Up-regulated renal proximal adenosine a1 receptor is associated
with augmented pkc and glucose transport but inhibited
proliferation.
Coulson, Richard, Paula S. Proch, Ray A. Olsson, Charles E. Chalfant,
and Denise R. Cooper.
Department of Veterans Affairs, James A. Haley Veterans Hospital,
Tampa, Florida 33612; Departments of Internal Medicine and
Biochemistry, University of South Florida, Tampa, Florida 33620
APStracts 2:0134F, 1995.
Adenosine A1-receptor densities were increased in cultured LLC-PK1 or
OK cells by chronic treatment with the adenosine receptor
antagonists: 1,3,7-trimethylxanthine (caffeine; 1mM) or 1,3-dimethyl
-8-cyclopentylxanthine (cyclopentyltheophylline or CPT; = 0.4 mM),
respectively. The A1 receptor number per cell was increased 2-fold by
10-day 1 mM caffeine or 0.1 mM CPT treatments and the sodium-coupled
glucose uptake was augmented 2-fold by 1 mM caffeine and 7-fold by
0.1 M CPT (higher doses of CPT were progressively less stimulatory).
Glucose uptake was blocked by acute (2 h) treatment with CPT,
adenosine deaminase or calphostin C. Caffeine (1 mM) or CPT (>/=0.1
mM) inhibited cell proliferation for the first 10 days, then cell
growth assumed a normal proliferative rate despite continued presence
of antagonist.
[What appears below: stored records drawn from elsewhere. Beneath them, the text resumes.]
-- ==== Sys2Proof/Machine/Domains.lean ====
section
/-!
DEFINITION. The switched power domains (R361, R362), the requesters of the power budget arbiter and what
each grant switches on (R376), and the arbiter's queue, budget evaluation and factors (R377–R388).
-/

namespace Sys2Proof.Machine

/-! ### Domains -/

/-- The parent of a domain (R361): it must be on before the domain switches on. -/
def domParent (d : Nat) : Option Nat :=
  if d = PD_NOC then none
  else if 4 ≤ d ∧ d < 8 then some (PD_FSRAM (d - 4))
  else if d = PD_DPHY then some PD_DMC
  else some PD_NOC

/-- Domains of absent instances, whose requests are ignored and whose bits read 0 (R362). -/
def domAbsent (k : Package) (d : Nat) : Bool :=
  k == .c && (d == 6 || d == 7 || d == 10 || d == 11 || d == 21)

/-- The machine with a domain marked on, in retention, or off. -/
def State.setDom (s : State) (d : Nat) (on ret : Bool) : State :=
  (s.put .basecamp ⟨BC_PD_ON.off, d, 1⟩ (ofBool on)).put .basecamp ⟨BC_PD_RET.off, d, 1⟩ (ofBool ret)

/-- Size of a Frame SRAM quarter (R21). -/
def quarterSize : Nat := 0x1400000

/-- RO status of a page reads its reset values while its domain is off (R39); counters and `IRQ_STAT` stay.
`keep` names the offsets that lie in another domain. -/
def State.statusOff (s : State) (p : Page) (keep : Nat → Bool) : State :=
  p.rows.foldl (fun s r =>
    if r.cnt || (decide (r.off < 0x44) && r.off != 0x00C) then s
    else (List.range r.count).foldl (fun s i =>
      let off := r.off + r.stride * i
      let a := p.base + off
      if keep off then s
      else s.setReg a (BitVec.ofNat 32 (mixBits r.roMask (r.resetOf i) (s.reg a).toNat))) s) s

/-- Offsets of the interlock's record on a Lantern page, which lies in Basecamp (R39, R163). -/
def ilkOffsets (off : Nat) : Bool := off == 0xAC || off == 0xB4 || off == 0xB8

/-- A Lantern that loses its domain: OFF, the latch and its record stay (R158, R163); its delay lines stand as not failed
(R416). -/
def State.ltnDomainOff (s : State) (x : Fin 6) : State :=
  let l := s.ltn[x]
  let tr := s.flag (.ltn x) LTN_ILK_STAT_TRIPPED
  let s := (((s.calLost 2 x.val).calLost 3 x.val).calLost 4 (x.val / 3)).calLost 5 x.val
  let s := s.statusOff (.ltn x) ilkOffsets
  let s : State := { s with cal := { s.cal with lines := s.cal.lines.set x { s.cal.lines[x] with
    failed := Vector.replicate 3 false, urgent := none, ready := none } } }
  let s := s.put .cal ⟨(CAL_DL_STAT x.val).off, 8, 3⟩ 0
  let s := { s with ltn := s.ltn.set x.val { pinRead := l.pinRead, pinSince := l.pinSince, closeAt := l.closeAt } }
  if tr then s.put (.ltn x) BLK_STATE 4 else s

/-- A block whose domain switches off loses its logic (R39). -/
def State.blocksOff (s : State) (d : Nat) : State :=
  if 4 ≤ d ∧ d < 8 then
    match finOf 4 (d - 4) with
    | some n =>
      { (s.statusOff (.grd n) (fun _ => false)).statusOff (.eng n) (fun off => off == ENG_STATE_INFO.off) with
        grd := s.grd.set n.val {}, eng := s.eng.set n.val {} }
    | none => s
  else if 8 ≤ d ∧ d < 12 then
    match finOf 4 (d - 8) with
    | some n => { s.statusOff (.sxl n) (fun _ => false) with sxl := s.sxl.set n.val {} }
    | none => s
  else if d = PD_SCN then
    (List.finRange 2).foldl (fun s k =>
      let c := s.scn[k]
      { s.statusOff (.scn k) (fun off => off == SCN_STATE_INFO.off) with
        scn := s.scn.set k.val { ptt := c.ptt, ready := c.ready, readyGeom := c.readyGeom, frontGeom := c.frontGeom } }) s
  else if d = PD_LTN then (List.finRange 6).foldl (fun s x => s.ltnDomainOff x) s
  else if d = PD_LEDIO_A ∨ d = PD_LEDIO_B then
    let s := (List.finRange 104).foldl (fun s q => if npBank q = d then s.npDomainOff q else s) s
    (List.finRange 24).foldl (fun s q => if mxBank q = d then s.mxDomainOff q else s) s
  else if d = PD_COMP0 then
    let s := (List.finRange 7).foldl (fun s i => s.statusOff (.comp (i.castLE (by decide))) (fun _ => false)) s
    { s with cmp := {} }
  else if d = PD_DMC then
    { (List.finRange 4).foldl (fun s i => s.statusOff (.dmc i) (fun _ => false)) s with dmcs := {} }
  else if d = PD_NET then
    let s := (List.finRange 4).foldl (fun (s : State) n =>
      (s.statusOff (.eth n) (fun _ => false)).statusOff (.can n) (fun _ => false)) s
    { s with eth := s.eth.map fun e => { replies := e.replies.filter fun r => r.slot.isSome || r.owed.isSome }, can := Vector.replicate 4 {}, bulk := none }
  else if d = PD_STOR then { s.statusOff .stor (fun _ => false) with stor := {} }
  else if d = PD_SEC then
    { s.statusOff .sec (fun off => off == 0x44) with
      sec := { s.sec with keyData := Vector.replicate 8 0
                          keys := s.sec.keys.map fun k => { k with high := 0, seen := [], replies := 0 } } }
  else if d = PD_NVM then { s.statusOff .nvm (fun off => off == 0x60) with nvm := {} }
  else s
Both cytosolic protein kinase C (PKC) isoform
immunoactivity and PKC II mRNA were elevated at least 2-fold during
10 days of 0.1 mM CPT or 1 mM caffeine treatment. The sustained
elevation in Na-glucose symport and PKC activity observed with
adenosine receptor antagonists was similar to acute (2h) effects of
adenosine A1 agonist R-PIA (0.1-1 [mu]M). Moreover, cell
proliferation was increased by adenosine (0.1 [mu]M R-PIA) whereas
Na,K-ATPase activity was unaltered with either chronic antagonist or
acute adenosine treatments. Caffeine treatment may have some non
-adenosine A1 receptor-mediated actions since it slightly (30%)
augmented PKA activity. It is concluded that chronic exposure of
proximal tubule cells to caffeine or CPT augments PKC and sodium
-glucose transport but retards cell proliferation mainly via adenosine
A1 receptor-mediated mechanisms.
Received 24 January 1995; accepted in final form 31 July 1995.
APS Manuscript Number F23-5.
Article publication pending Am. J. Physiol. (Renal Fluid Electrolyte
Physiology).
ISSN 1080-4757 Copyright 1995 The American Physiological Society.
Published in APStracts on 14 August 1995.